Can I double integrate a function through r and theta instead of x and y

Question

Let's suppose a function $z=f(x, y)$ which has linear relationship with the distance from origin. For example we have a function $z=f(x, y)=max(-a \sqrt{x^2+y^2}+b,0)$, where $a,b>0$. And we're calculating it's double integral $\int_{\infty}^{-\infty} \int_{\infty}^{-\infty} f(x, y) \,dx \,dy$. Since the function involves max function, it would be easier to integrate it in polar coordinate form. So I'm wondering will the above double integral equals to $\int_{0}^{\frac{b}{a}} \int_{0}^{2\pi} -ar+b \,d\theta\ r \,dr$? Cause if both of them equals to the other, integrating through polar coordinate is definite integration compare to indefinite integration, which is way easier.

Answer 1

Short answer: The two integrals do equal, and are both definite as the bounds of the integration are given.

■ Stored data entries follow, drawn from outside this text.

/-- So it does in the state that the derivation leaves, its report included (R7, R12). -/
theorem dropsOf_rederive (hold : inService (lineOf s l).service = true) (hnew : inService (deriveService (lineOf s l)) = false)
    (hrx : ∀ cells count, look s.store.lineRx l ≠ .receiving cells count) :
    ∃ t, dropsOf l t = dropsOf l s ∧ dropsOf l (rederive l s) = dropsOf l (dropUplinkRx l t) := by
  refine ⟨flushLine l (setLine l (fun x => { x with service := deriveService (lineOf s l) }) s), ?_, ?_⟩
  · rw [dropsOf_flushLine]
    exact dropsOf_setLine _ (by exact fun _ => rfl) _
  · obtain ⟨u, hu⟩ := rederive_eq_withCells (ne_of_leaving hold hnew)
    rw [hu, dropsOf_withCells, rederived, serviceEffects_leaving _ _ hold hnew, ← dropsOf_leaveService (by exact hrx)]
    split <;> rfl

/-- A DATA frame in reception for the line is dropped, and counted for it (R14, R68). -/
theorem dropsOf_dropUplinkRx_data {cls : FrameClass} {length count : Nat} {cells : List CellNo}
    (hrx : t.store.uplinkRx = .data l cls length cells count) : dropsOf l (dropUplinkRx l t) =
      (.discarding, min 4294967295 ((lineOf t l).admissionDrop + 1), t.store.floodDrop) := by
  simp only [dropUplinkRx, hrx, if_true, dropsOf_releaseChain, dropsOf_countDrop]
  rfl

/-- A FLOOD frame in reception loses the line, which is counted for it, and is dropped with its last target (R70). -/
theorem dropsOf_dropUplinkRx_flood {targets : List Line} {length count : Nat} {cells : List CellNo}
    (hrx : t.store.uplinkRx = .flood targets length cells count) (hl : l ∈ targets) : dropsOf l (dropUplinkRx l t) =
      if targets.filter (· ≠ l) = [] then
        (.discarding, min 4294967295 ((lineOf t l).admissionDrop + 1), min 4294967295 (t.store.floodDrop + 1))
      else (.flood (targets.filter (· ≠ l)) length cells count, min 4294967295 ((lineOf t l).admissionDrop + 1),
        t.store.floodDrop) := by
  have hcount (r : UplinkRx) : dropsOf l (countDrop l (setStore (fun st => { st with uplinkRx := r }) t)) =
      (r, min 4294967295 ((lineOf t l).admissionDrop + 1), t.store.floodDrop) := dropsOf_countDrop _
  simp only [dropUplinkRx, hrx, if_pos hl, List.isEmpty_iff]
  split
  · rw [dropsOf_releaseChain]
    have h := hcount .discarding
    simp only [dropsOf, Prod.mk.injEq] at h ⊢
    obtain ⟨hdiscards, hdrop, hflood⟩ := h
    exact ⟨hdiscards, hdrop, congrArg tally hflood⟩
  · exact hcount _

end

/-- Settles O40: admission, growth and end each by its equation for the case at hand; behind the entry into the queues the
checks of the ports, each of which concerns its own port alone; and a line that leaves service by what becomes of the reception
when it is dropped for the line. -/
theorem downstreamFrameIsAdmittedGrownAndQueued : Obligations.DownstreamFrameIsAdmittedGrownAndQueued := by
  refine ⟨fun s hrun => ?_, fun rest s hrun hshort => ?_, fun l s hold hnew hlineRx => ?_⟩
  · intro st takes isOpen dropped lost
    have hopen (l : Line) : openDown s l = true ↔ isOpen l := openDown_iff
    have htargets : floodTargets s = (indices 12).filter fun l => isOpen l :=
      List.filter_congr fun l _ => by rw [Bool.eq_iff_iff, hopen, decide_eq_true_iff]
    refine ⟨fun b l cls length hrx => ⟨fun c rest hl hroom hfree => ?_, fun hno => ?_⟩,
      fun b length hrx => ⟨fun c rest targets ht hsome hroom hfree => ?_, fun hno => ?_⟩,
      fun bytes l cls length cells count hrx => ⟨fun c rest hfree hfits => ?_, fun hno => ?_⟩,
      fun bytes targets length cells count hrx => ⟨fun c rest hfree hfits => ?_, fun hno => ?_⟩⟩
    · exact exec_live hrun (admitUplink_data b hrx ((hopen l).mpr hl) hroom hfree)
    · refine exec_live hrun (admitUplink_dataRefused b hrx fun hyes => ?_)
      exact hno.elim (fun h => h ((hopen l).mp hyes.1)) (Nat.not_lt.mpr hyes.2)
    · rw [ht, ← htargets] at hsome ⊢
      exact exec_live hrun (admitUplink_flood b hrx hsome hroom hfree)
    · refine exec_live hrun (admitUplink_floodRefused b hrx (hno.imp_left fun hnone => ?_))
      exact List.filter_eq_nil_iff.mpr fun l _ hl => hnone l ((hopen l).mp hl)
    · exact exec_live hrun (growUplink_data bytes.toList hrx hfree hfits)
    · exact exec_live hrun (growUplink_dropData bytes.toList hrx hno)
    · exact exec_live hrun (growUplink_flood bytes.toList hrx hfree hfits)
    · exact exec_live hrun (growUplink_dropFlood bytes.toList hrx hno)
  · intro st
    refine ⟨fun l cls length cells count hrx => ?_, fun targets length cells count hrx => ?_⟩
    · intro e q placed stored
      have hend : takeFrameEnd .uplink rest s = endUplink rest s :=
        takeFrameEnd_uplink hshort (by intro _ _ _ h; rw [hrx] at h; cases h)
      have hentered : frameEntered [l] e rest count s =
          { s with store := { stored with down := put st.down l placed } } := by
        rw [frameEntered_eq, show placed = placeDown q e from (placeDown_eq q e).symm]; rfl
      refine ⟨fun hlength h64 => ⟨fun hwait => ?_, fun hready hidle hempty => ?_⟩, fun hbad => ?_⟩
      · refine exec_live hrun ((hend.trans (endUplink_data hrx hlength h64)).trans ?_)
        rw [checkPort_frameEntered_waits hwait, hentered]
      · obtain ⟨u, hu⟩ := checkPort_frameEntered_takes (e := e) (rest := rest) (count := count) rfl hready hidle hempty
        have hstands := undisturbed_settle (withCells (portTaken l [] [e] (frameEntered [l] e rest count s)) u)
        refine ⟨_, exec_live hrun ((hend.trans (endUplink_data hrx hlength h64)).trans hu), ?_⟩
        rw [hentered] at hstands ⊢
        refine ⟨hstands.dist, hstands.down.trans ?_, hstands.uplinkRx⟩
        exact (put_put _ _ _ _).trans (hempty ▸ put_look _ _)
      · exact exec_live hrun (hend.trans (endUplink_dropData hrx hbad))
    · intro e
      have hend : takeFrameEnd .uplink rest s = endUplink rest s :=
        takeFrameEnd_uplink hshort (by intro _ _ _ h; rw [hrx] at h; cases h)
      have hdown (hnodup : targets.Nodup) (k : Line) : look (frameEntered targets e rest count s).store.down k =
          if k ∈ targets then look st.down k ++ [e] else look st.down k := by
        rw [look_frameEntered hnodup, placeDown_eq]
      refine ⟨fun hlength h64 hnodup hcells hsome hready => ?_, fun hlength h64 hnodup hsome halone => ?_, fun hbad => ?_⟩
      · obtain ⟨last, hchecks, hlast⟩ := checkPorts_withdrawn (s := frameEntered targets e rest count s) targets hready
          fun l hl => by rw [hdown hnodup, if_pos hl]; simp
        refine ⟨_, exec_live hrun ((hend.trans (endUplink_flood hrx hlength h64)).trans hchecks), hdown hnodup,
          fun c => ?_, hlast, by rw [frameEntered_eq]⟩
        rw [frameEntered_eq]
        refine (look_holdersAdded hcells (targets.drop 1) st.refs c).trans ?_
        rw [List.length_drop, Nat.add_sub_assoc (List.length_pos_iff.mpr hsome)]
      · refine ⟨_, exec_live hrun (hend.trans (endUplink_flood hrx hlength h64)), ?_⟩
        obtain ⟨hidleRx, hports⟩ := checkPorts_frameEntered (e := e) hnodup rfl rfl halone rfl
        refine ⟨hidleRx, fun k => ?_⟩
        have hsending := congrArg PortView.sending (hports k)
        have hqueue := congrArg PortView.queue (hports k)
        have hlast := congrArg PortView.lastReady (hports k)
        by_cases hk : k ∈ targets
        · rw [if_pos hk, PortView.checked_sending] at hsending
          rw [if_pos hk, PortView.checked_queue] at hqueue
          rw [if_pos hk, PortView.checked_lastReady] at hlast
          simp only [hk, true_and]
          refine ⟨hsending, ?_, hlast⟩
          by_cases htakes : look s.dist.ready k = true ∧ look s.dist.sending k = none
          · rw [if_neg (not_not.mpr htakes), halone k hk htakes.1 htakes.2]
            exact hqueue.trans (if_pos htakes)
          · rw [if_pos htakes]
            exact hqueue.trans (if_neg htakes)
        · rw [if_neg hk] at hsending hqueue hlast
          simp only [hk, false_and, if_false]
          exact ⟨hsending, hqueue, hlast⟩
      · exact exec_live hrun (hend.trans (endUplink_dropFlood hrx hbad))
  · intro t
    obtain ⟨u, hu, ht⟩ := dropsOf_rederive hold hnew hlineRx
    simp only [dropsOf, Prod.mk.injEq] at hu
    obtain ⟨hrxu, hdrop, hflood⟩ := hu
    refine ⟨fun cls length cells count hrx => ?_, fun targets length cells count hrx hl => ?_⟩
    · rw [dropsOf_dropUplinkRx_data (hrxu.trans hrx), hdrop] at ht
      exact ⟨congrArg (·.1) ht, congrArg (·.2.1) ht⟩
    · intro left
      rw [dropsOf_dropUplinkRx_flood (hrxu.trans hrx) hl, hdrop, hflood] at ht
      by_cases hleft : left = []
      · rw [if_pos hleft] at ht
        exact ⟨congrArg (·.2.1) ht, fun h => absurd hleft h, fun _ => ⟨congrArg (·.1) ht, congrArg (·.2.2) ht⟩⟩
      · rw [if_neg hleft] at ht
        exact ⟨congrArg (·.2.1) ht, fun _ => ⟨congrArg (·.1) ht, congrArg (·.2.2) ht⟩, fun h => absurd h hleft⟩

Long Answer: If we take your function to be, $$z=f(x,y)= \begin{cases} b-a\sqrt{x^2+y^2}, & \text{for}\sqrt{x^2+y^2}\le\frac{b}{a} \\ 0, & \text{for}\sqrt{x^2+y^2}\ge\frac{b}{a} \end{cases}=g(r,\theta)= \begin{cases} b-a r, & \text{for }r\le\frac{b}{a} \\ 0, & \text{for }r\ge\frac{b}{a} \end{cases}$$

Which 'breaks' you function into two regions, hence the integral can also be broken in to two regions. And if we take the

Then your integral, in x and y is $$\int_{\infty}^{-\infty} \int_{\infty}^{-\infty} f(x, y) \,dx \,dy= \iint_{\sqrt{x^2+y^2}\le\frac{b}{a}} b-a\sqrt{x^2+y^2} \,dx\,dy+ \iint_{\sqrt{x^2+y^2}\ge\frac{b}{a}} 0 \,dx\,dy $$ or in polars $$\int_{\infty}^{-\infty} \int_{\infty}^{-\infty} f(x, y) \,dx \,dy= \iint_{r\le\frac{b}{a}} b-ar \,dr\,rd\theta+ \iint_{r\ge\frac{b}{a}} 0 \,dr\,rd\theta$$

and as the integral of zero across any region is zero, thus the integral of zero disappear. Hence $$\int_{\infty}^{-\infty} \int_{\infty}^{-\infty} f(x, y) \,dx \,dy= \int_{0}^{\frac{b}{a}} \int_{0}^{2\pi} -ar+b \,d\theta \,rdr$$ Hopfully that helps.